From: Vitaliy Makkoveev <mvs@openbsd.org>
Subject: Re: fstat sysctl crashes kernel
To: Alexander Bluhm <bluhm@openbsd.org>
Cc: Vitaliy Makkoveev <otto@bsdbox.dev>, tech@openbsd.org
Date: Thu, 8 Aug 2024 17:15:11 +0300

On Thu, Aug 08, 2024 at 01:21:54PM +0200, Alexander Bluhm wrote:
> On Thu, Aug 08, 2024 at 02:03:19AM +0300, Vitaliy Makkoveev wrote:
> > > On 8 Aug 2024, at 01:49, Alexander Bluhm <bluhm@openbsd.org> wrote:
> > > 
> > > Hi,
> > > 
> > > There is this long lasting problem that fstat(1) in a loop during
> > > heavy network load can crash the kernel.  Bug is that while traversing
> > > allprocess in sysctl KERN_FILE_BYPID the list may change if fill_file()
> > > is sleeping.  Conclusion at previous hackaton was that the single
> > > sysctl is doing too much.
> > > 
> > > So I changed fstat to first call kvm_getprocs() getting all pids,
> > > and then kvm_getfiles(KERN_FILE_BYPID) for each pid.  This allows
> > > to abort the list traversal after a matching process has been found.
> > > So we don't have to deal with dead next pointer.  Of course fstat
> > > gets slower as it does multiple sysctl with linear process search,
> > > but slow is better than crash.
> > > 
> > > It is necessary to lock the current process, otherwise fd_getfile(fdp)
> > > may use a freed struct filedesc.  I am not happy with using
> > > &pr->ps_lock in exit1() as it adds additional sleeping points.  With
> > > the diff below fork+exec, tcpbench, fstat in loops is stable.  To
> > > avoid sleeps in allprocess loop I use RW_SLEEPFAIL.
> > > 
> > > Note that only KERN_FILE_BYPID with given pid is safe.  After we
> > > remove all other sysctl in userland, we can reject them in the
> > > kernel.
> > > 
> > > Any idea how we can lock the process in a nicer way?
> > > 
> > 
> > As I remember, when I tried to introduce allprocess rwlock(9), the
> > only problem was false (?) witness(4) report.

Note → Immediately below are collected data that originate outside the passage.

-- ==== Sys2Proof/Laws/State.lean ====
section
/-!
SUPPORT. Sys2Proof/Laws/State.lean: one lemma for each field and each named update: the field stands, or it is what the update
makes it.
-/
namespace Sys2Proof.Machine

/-! ### setTh -/

@[simp] theorem State.setTh_others (s : State) (t : Thread) : (s.setTh t).others = s.others := rfl
@[simp] theorem State.setTh_agenda (s : State) (t : Thread) : (s.setTh t).agenda = s.agenda := rfl
@[simp] theorem State.setTh_ev (s : State) (t : Thread) : (s.setTh t).ev = s.ev := rfl
@[simp] theorem State.setTh_nmuAt (s : State) (t : Thread) : (s.setTh t).nmuAt = s.nmuAt := rfl
@[simp] theorem State.setTh_draw (s : State) (t : Thread) : (s.setTh t).draw = s.draw := rfl
@[simp] theorem State.setTh_packets (s : State) (t : Thread) : (s.setTh t).packets = s.packets := rfl
@[simp] theorem State.setTh_clock (s : State) (t : Thread) : (s.setTh t).clock = s.clock := rfl
@[simp] theorem State.setTh_skew (s : State) (t : Thread) : (s.setTh t).skew = s.skew := rfl
@[simp] theorem State.setTh_halted (s : State) (t : Thread) : (s.setTh t).halted = s.halted := rfl
@[simp] theorem State.setTh_bootStep (s : State) (t : Thread) : (s.setTh t).bootStep = s.bootStep := rfl
@[simp] theorem State.setTh_cfg (s : State) (t : Thread) : (s.setTh t).cfg = s.cfg := rfl
@[simp] theorem State.setTh_mem (s : State) (t : Thread) : (s.setTh t).mem = s.mem := rfl
@[simp] theorem State.setTh_loc (s : State) (t : Thread) : (s.setTh t).loc = s.loc := rfl
@[simp] theorem State.setTh_keys (s : State) (t : Thread) : (s.setTh t).keys = s.keys := rfl
@[simp] theorem State.setTh_tags (s : State) (t : Thread) : (s.setTh t).tags = s.tags := rfl
@[simp] theorem State.setTh_poison (s : State) (t : Thread) : (s.setTh t).poison = s.poison := rfl
@[simp] theorem State.setTh_bad (s : State) (t : Thread) : (s.setTh t).bad = s.bad := rfl
@[simp] theorem State.setTh_weak (s : State) (t : Thread) : (s.setTh t).weak = s.weak := rfl
@[simp] theorem State.setTh_badLoc (s : State) (t : Thread) : (s.setTh t).badLoc = s.badLoc := rfl
@[simp] theorem State.setTh_icache (s : State) (t : Thread) : (s.setTh t).icache = s.icache := rfl
@[simp] theorem State.setTh_regs (s : State) (t : Thread) : (s.setTh t).regs = s.regs := rfl
@[simp] theorem State.setTh_now (s : State) (t : Thread) : (s.setTh t).now = s.now := rfl
@[simp] theorem State.setTh_locPast (s : State) (t : Thread) : (s.setTh t).locPast = s.locPast := rfl
@[simp] theorem State.setTh_memPast (s : State) (t : Thread) : (s.setTh t).memPast = s.memPast := rfl
@[simp] theorem State.setTh_tlb (s : State) (t : Thread) : (s.setTh t).tlb = s.tlb := rfl
@[simp] theorem State.setTh_walk (s : State) (t : Thread) : (s.setTh t).walk = s.walk := rfl
@[simp] theorem State.setTh_gs (s : State) (t : Thread) : (s.setTh t).gs = s.gs := rfl
@[simp] theorem State.setTh_gd (s : State) (t : Thread) : (s.setTh t).gd = s.gd := rfl
@[simp] theorem State.setTh_genSent (s : State) (t : Thread) : (s.setTh t).genSent = s.genSent := rfl
@[simp] theorem State.setTh_scans (s : State) (t : Thread) : (s.setTh t).scans = s.scans := rfl
@[simp] theorem State.setTh_gangs (s : State) (t : Thread) : (s.setTh t).gangs = s.gangs := rfl
@[simp] theorem State.setTh_ghosts (s : State) (t : Thread) : (s.setTh t).ghosts = s.ghosts := rfl
@[simp] theorem State.setTh_launches (s : State) (t : Thread) : (s.setTh t).launches = s.launches := rfl
@[simp] theorem State.setTh_nextLaunch (s : State) (t : Thread) : (s.setTh t).nextLaunch = s.nextLaunch := rfl
@[simp] theorem State.setTh_completions (s : State) (t : Thread) : (s.setTh t).completions = s.completions := rfl
@[simp] theorem State.setTh_ports (s : State) (t : Thread) : (s.setTh t).ports = s.ports := rfl
@[simp] theorem State.setTh_tenants (s : State) (t : Thread) : (s.setTh t).tenants = s.tenants := rfl
@[simp] theorem State.setTh_reserves (s : State) (t : Thread) : (s.setTh t).reserves = s.reserves := rfl
@[simp] theorem State.setTh_weights (s : State) (t : Thread) : (s.setTh t).weights = s.weights := rfl
@[simp] theorem State.setTh_charges (s : State) (t : Thread) : (s.setTh t).charges = s.charges := rfl
@[simp] theorem State.setTh_landings (s : State) (t : Thread) : (s.setTh t).landings = s.landings := rfl
@[simp] theorem State.setTh_counts (s : State) (t : Thread) : (s.setTh t).counts = s.counts := rfl
@[simp] theorem State.setTh_copyQ (s : State) (t : Thread) : (s.setTh t).copyQ = s.copyQ := rfl
@[simp] theorem State.setTh_units (s : State) (t : Thread) : (s.setTh t).units = s.units := rfl
@[simp] theorem State.setTh_drains (s : State) (t : Thread) : (s.setTh t).drains = s.drains := rfl
@[simp] theorem State.setTh_tableQ (s : State) (t : Thread) : (s.setTh t).tableQ = s.tableQ := rfl
@[simp] theorem State.setTh_nmQ (s : State) (t : Thread) : (s.setTh t).nmQ = s.nmQ := rfl
@[simp] theorem State.setTh_nmus (s : State) (t : Thread) : (s.setTh t).nmus = s.nmus := rfl
@[simp] theorem State.setTh_resumes (s : State) (t : Thread) : (s.setTh t).resumes = s.resumes := rfl
@[simp] theorem State.setTh_loads (s : State) (t : Thread) : (s.setTh t).loads = s.loads := rfl
@[simp] theorem State.setTh_indexes (s : State) (t : Thread) : (s.setTh t).indexes = s.indexes := rfl
@[simp] theorem State.setTh_ixQ (s : State) (t : Thread) : (s.setTh t).ixQ = s.ixQ := rfl
@[simp] theorem State.setTh_ixPaused (s : State) (t : Thread) : (s.setTh t).ixPaused = s.ixPaused := rfl
@[simp] theorem State.setTh_store (s : State) (t : Thread) : (s.setTh t).store = s.store := rfl
@[simp] theorem State.setTh_rings (s : State) (t : Thread) : (s.setTh t).rings = s.rings := rfl
@[simp] theorem State.setTh_usage (s : State) (t : Thread) : (s.setTh t).usage = s.usage := rfl
@[simp] theorem State.setTh_bars (s : State) (t : Thread) : (s.setTh t).bars = s.bars := rfl
@[simp] theorem State.setTh_reportSeq (s : State) (t : Thread) : (s.setTh t).reportSeq = s.reportSeq := rfl
@[simp] theorem State.setTh_epoch (s : State) (t : Thread) : (s.setTh t).epoch = s.epoch := rfl
@[simp] theorem State.setTh_erased (s : State) (t : Thread) : (s.setTh t).erased = s.erased := rfl
@[simp] theorem State.setTh_keyEpoch (s : State) (t : Thread) : (s.setTh t).keyEpoch = s.keyEpoch := rfl
@[simp] theorem State.setTh_quarantined (s : State) (t : Thread) : (s.setTh t).quarantined = s.quarantined := rfl
@[simp] theorem State.setTh_inReset (s : State) (t : Thread) : (s.setTh t).inReset = s.inReset := rfl
@[simp] theorem State.setTh_budgets (s : State) (t : Thread) : (s.setTh t).budgets = s.budgets := rfl
@[simp] theorem State.setTh_nextBudgets (s : State) (t : Thread) : (s.setTh t).nextBudgets = s.nextBudgets := rfl
@[simp] theorem State.setTh_period (s : State) (t : Thread) : (s.setTh t).period = s.period := rfl
@[simp] theorem State.setTh_reply (s : State) (t : Thread) : (s.setTh t).reply = s.reply := rfl
@[simp] theorem State.setTh_replyError (s : State) (t : Thread) : (s.setTh t).replyError = s.replyError := rfl
@[simp] theorem State.setTh_retained (s : State) (t : Thread) : (s.setTh t).retained = s.retained := rfl
@[simp] theorem State.setTh_monel (s : State) (t : Thread) : (s.setTh t).monel = s.monel := rfl
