/-- What decoding a word of major 0x26 comes to. -/
theorem Enc.r26 (i : Instr) (f : Nat) (c b a d : Reg) (he : encode i = encR 0x26 f c b a d) (hf : f < 32) (hm : i.form ≠ .micro)
    (h : i.wellFormed = true → ∀ w, ffn w = f → fc w = c → fb w = b → fa w = a → fd w = d → decEngine 0x26 w = .ok i) : Enc.Statement i :=
  Enc.start i hm (fun hw => he ▸ (by
    have hd : decode (encR 0x26 f c b a d) = decEngine 0x26 (encR 0x26 f c b a d) := by
      delta decode decWord; rw [Enc.encR_odd, Enc.encR_major _ _ _ _ _ _ (by decide)]; rfl
    rw [hd]
    exact h hw _ (Enc.encR_fn _ _ _ _ _ _ (by decide) hf) (Enc.encR_c _ _ _ _ _ _ (by decide)) (Enc.encR_b _ _ _ _ _ _ (by decide))
      (Enc.encR_a _ _ _ _ _ _ (by decide)) (Enc.encR_d _ _ _ _ _ _ (by decide))))

/-- What decoding a word of major 0x27 comes to. -/
theorem Enc.r27 (i : Instr) (f : Nat) (c b a d : Reg) (he : encode i = encR 0x27 f c b a d) (hf : f < 32) (hm : i.form ≠ .micro)
    (h : i.wellFormed = true → ∀ w, ffn w = f → fc w = c → fb w = b → fa w = a → fd w = d → decEngine 0x27 w = .ok i) : Enc.Statement i :=
  Enc.start i hm (fun hw => he ▸ (by
    have hd : decode (encR 0x27 f c b a d) = decEngine 0x27 (encR 0x27 f c b a d) := by
      delta decode decWord; rw [Enc.encR_odd, Enc.encR_major _ _ _ _ _ _ (by decide)]; rfl
    rw [hd]
    exact h hw _ (Enc.encR_fn _ _ _ _ _ _ (by decide) hf) (Enc.encR_c _ _ _ _ _ _ (by decide)) (Enc.encR_b _ _ _ _ _ _ (by decide))
      (Enc.encR_a _ _ _ _ _ _ (by decide)) (Enc.encR_d _ _ _ _ _ _ (by decide))))

/-- What decoding a word of major 0x28 comes to. -/
theorem Enc.r28 (i : Instr) (f : Nat) (c b a d : Reg) (he : encode i = encR 0x28 f c b a d) (hf : f < 32) (hm : i.form ≠ .micro)
    (h : i.wellFormed = true → ∀ w, ffn w = f → fc w = c → fb w = b → fa w = a → fd w = d → decEngine 0x28 w = .ok i) : Enc.Statement i :=
  Enc.start i hm (fun hw => he ▸ (by
    have hd : decode (encR 0x28 f c b a d) = decEngine 0x28 (encR 0x28 f c b a d) := by
      delta decode decWord; rw [Enc.encR_odd, Enc.encR_major _ _ _ _ _ _ (by decide)]; rfl
    rw [hd]
    exact h hw _ (Enc.encR_fn _ _ _ _ _ _ (by decide) hf) (Enc.encR_c _ _ _ _ _ _ (by decide)) (Enc.encR_b _ _ _ _ _ _ (by decide))
      (Enc.encR_a _ _ _ _ _ _ (by decide)) (Enc.encR_d _ _ _ _ _ _ (by decide))))

/-- What decoding a word of major 0x29 comes to. -/
theorem Enc.r29 (i : Instr) (f : Nat) (c b a d : Reg) (he : encode i = encR 0x29 f c b a d) (hf : f < 32) (hm : i.form ≠ .micro)
    (h : i.wellFormed = true → ∀ w, ffn w = f → fc w = c → fb w = b → fa w = a → fd w = d → decEngine 0x29 w = .ok i) : Enc.Statement i :=
  Enc.start i hm (fun hw => he ▸ (by
    have hd : decode (encR 0x29 f c b a d) = decEngine 0x29 (encR 0x29 f c b a d) := by
      delta decode decWord; rw [Enc.encR_odd, Enc.encR_major _ _ _ _ _ _ (by decide)]; rfl
    rw [hd]
    exact h hw _ (Enc.encR_fn _ _ _ _ _ _ (by decide) hf) (Enc.encR_c _ _ _ _ _ _ (by decide)) (Enc.encR_b _ _ _ _ _ _ (by decide))
      (Enc.encR_a _ _ _ _ _ _ (by decide)) (Enc.encR_d _ _ _ _ _ _ (by decide))))
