/-- A byte that one of the newest writes covers, which the reader sees, reads as it stands. -/
theorem seenWord_byte (sees : Past → Bool) (b : Nat) (hb : b < 8) : ∀ (ps : List Past) (must : BitVec 8) (w : Word),
    ShowsByte sees b ps → (seenWord sees must ps w).extractLsb' (8 * b) 8 = w.extractLsb' (8 * b) 8 := by
  intro ps
  induction ps with
  | nil => exact fun _ _ h => h.elim
  | cons r rest ih =>
    intro must w ⟨hsees, h⟩
    unfold seenWord
    rw [if_pos (by rw [hsees, Bool.true_or])]
    rcases h with hm | hrest
    · exact seenWord_byte_of_must sees b hb rest _ w (by rw [BitVec.getLsbD_or, hm, Bool.or_true])
    · exact ih _ w hrest

/-- A byte of a word of local memory. -/
theorem State.locWord_byte (s : State) (key : Nat) : (s.locWord key).extractLsb' (8 * (key % 8)) 8 = Memory.read s.loc key := by
  have h8 : key % 8 < 8 := Nat.mod_lt _ (by decide)
  have hread : ∀ (n a k : Nat), k < n → (Memory.readN s.loc a n).getD k 0 = Memory.read s.loc (a + k) := by
    intro n
    induction n with
    | zero => exact fun a k h => absurd h (Nat.not_lt_zero k)
    | succ n ih =>
      intro a k h
      cases k with
      | zero => rfl
      | succ k =>
        show (Memory.readN s.loc (a + 1) n).getD k 0 = _
        rw [ih _ _ (by omega)]
        congr 1
        omega
  apply BitVec.eq_of_getLsbD_eq
  intro i hi
  have hq : (8 * (key % 8) + i) / 8 = key % 8 := by omega
  have hr : (8 * (key % 8) + i) % 8 = i := by omega
  unfold State.locWord
  rw [BitVec.getLsbD_extractLsb', BitVec.getLsbD_ofNat, natOf_testBit, hq, hr, hread 8 _ _ h8, (by omega : key / 8 * 8 + key % 8 = key)]
  simp [hi, (by omega : 8 * (key % 8) + i < 64)]

/-- A thread sees its own writes (R185). -/
theorem Past.visible_own (r : Past) (v : View) (k : Place) (now : Nat) (hp : r.path = some .core) (hv : v.path = some .core) (hw : r.who = v.ident) :
    r.visible v k now = true := by
  unfold Past.visible Past.reached Past.ownOf
  simp [hp, hv, hw]

end Sys2Proof.Machine
end

section
/-!
PROOF. What a store of local memory does, and what is remembered of it (O22).
-/
namespace Sys2Proof.Machine
open Sys2Proof

/-! ### What a store adds to what is remembered -/

/-- Every entry of a table after one was set is that one or was there. -/
theorem Tab.mem_put {α : Type} {t : Tab α} {k : Nat} {v : α} {e : Nat × α} (h : e ∈ Tab.put t k v) : e = (k, v) ∨ e ∈ t := by
  induction t with
  | nil => exact .inl (List.mem_singleton.1 h)
  | cons p r ih =>
    obtain ⟨b, w⟩ := p
    unfold Tab.put at h
    split at h
    next => exact (List.mem_cons.1 h)
    next =>
      split at h
      next =>
        rcases List.mem_cons.1 h with h | h
        · exact .inl h
        · exact .inr (List.mem_cons_of_mem _ h)
      next =>
        rcases List.mem_cons.1 h with h | h
        · exact .inr (h ▸ List.mem_cons_self)
        · exact (ih h).imp_right (List.mem_cons_of_mem _)

/-- What a table finds is one of its entries. -/
theorem Tab.mem_of_find {α : Type} {t : Tab α} {k : Nat} {v : α} (h : Tab.find t k = some v) : (k, v) ∈ t := by
  induction t with
  | nil => cases h
  | cons p r ih =>
    obtain ⟨b, w⟩ := p
    unfold Tab.find at h
    split at h
    next hk =>
      cases h
      exact hk ▸ List.mem_cons_self
    next => exact List.mem_cons_of_mem _ (ih h)
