-- ==== Sys2Proof/Machine/HostProgram.lean ====
section
/-! DEFINITION. The host's program notation (R78) as the events it stands for, and programs given as transaction words
(R70). -/

namespace Sys2Proof.Machine

/-- A one-byte write event. -/
def writeEvent (a : Addr) (v : Byte) : HostEvent := .bus (.write a v) 1

/-- `W base b0`, `W base+1 b1`, and so on (the FILL of R78; past 0xFFF DESIGN CHOICE, log 12). -/
def fillEvents : Addr → List Byte → List HostEvent
  | _, [] => []
  | a, b :: bs => writeEvent a b :: fillEvents (a + 1) bs

/-- The events a line of a host program stands for (R78). -/
def expandOp : HostOp → List HostEvent
  | .wr a v => [writeEvent a v]
  | .rd a => [.bus (.read a) 1]
  | .command i => [writeEvent 0x000 (encodeByte i)]
  | .wait => [.wait]
  | .fill base bytes => fillEvents base bytes
  | .setBslen n => [writeEvent 0x006 (n.setWidth 8), writeEvent 0x007 ((n.extractLsb' 8 3).setWidth 8)]
  | .clrRej => [writeEvent statusAddr 0x08]

/-- The events of a whole program in the notation of R78. -/
def expandProgram (ops : List HostOp) : List HostEvent := ops.flatMap expandOp

/-- A program given as 21-bit transaction words (R70, R71). -/
def wordEvents (ws : List (BitVec 21)) : List HostEvent := ws.map (fun w => .bus (decodeTxn w) 1)

end Sys2Proof.Machine
end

I like to follow this
> > way. I don???t mean various allprocess list iterators, as it was exposed
> > this was bad idea.
> 
> We tried to fix this for several years.  Interlocking of process
> list and single process lock with all the other locks is complicated.
> Discussion in Prague concluded, that too much logic was moved into
> the kernel when reading /dev/kmem was converted to sysctl.  My diff
> moves complexity back to userland which is good.
> 
> Your approach has to solve two problems, keeping the list consistent
> and locking a single process.  Can you show your diff again, as
> consistent view of one process is a common problem.  Maybe we can
> combine our ideas.
> 
> Independent of that, can we commit the chunk below?  When searching
> for a specific process, there is not need to traverse the list to
> the end.  Also I check for arg >= 0 as this is cosistent with the
> arg < -1 check before.  Then you don't have to think about what is
> special about process 0.  There is no functional difference as
> process 0 has PS_SYSTEM set and is skipped anyway.
> 
> ok?
> 

ok mvs

> bluhm
> 
> Index: kern/kern_sysctl.c
> ===================================================================
> RCS file: /data/mirror/openbsd/cvs/src/sys/kern/kern_sysctl.c,v
> diff -u -p -r1.434 kern_sysctl.c
> --- kern/kern_sysctl.c	6 Aug 2024 12:36:54 -0000	1.434
> +++ kern/kern_sysctl.c	8 Aug 2024 09:47:45 -0000
> @@ -1679,7 +1679,7 @@ sysctl_file(int *name, u_int namelen, ch
>  			 */
>  			if (pr->ps_flags & (PS_SYSTEM | PS_EMBRYO | PS_EXITING))
>  				continue;
> -			if (arg > 0 && pr->ps_pid != (pid_t)arg) {
> +			if (arg >= 0 && pr->ps_pid != (pid_t)arg) {
>  				/* not the pid we are looking for */
>  				continue;
>  			}
> @@ -1699,6 +1699,9 @@ sysctl_file(int *name, u_int namelen, ch
>  				FILLIT(fp, fdp, i, NULL, pr);
>  				FRELE(fp, p);
>  			}
> +			/* pid is unique, stop searching */
> +			if (arg >= 0)
> +				break;
>  		}
>  		if (!matched)
>  			error = ESRCH;
>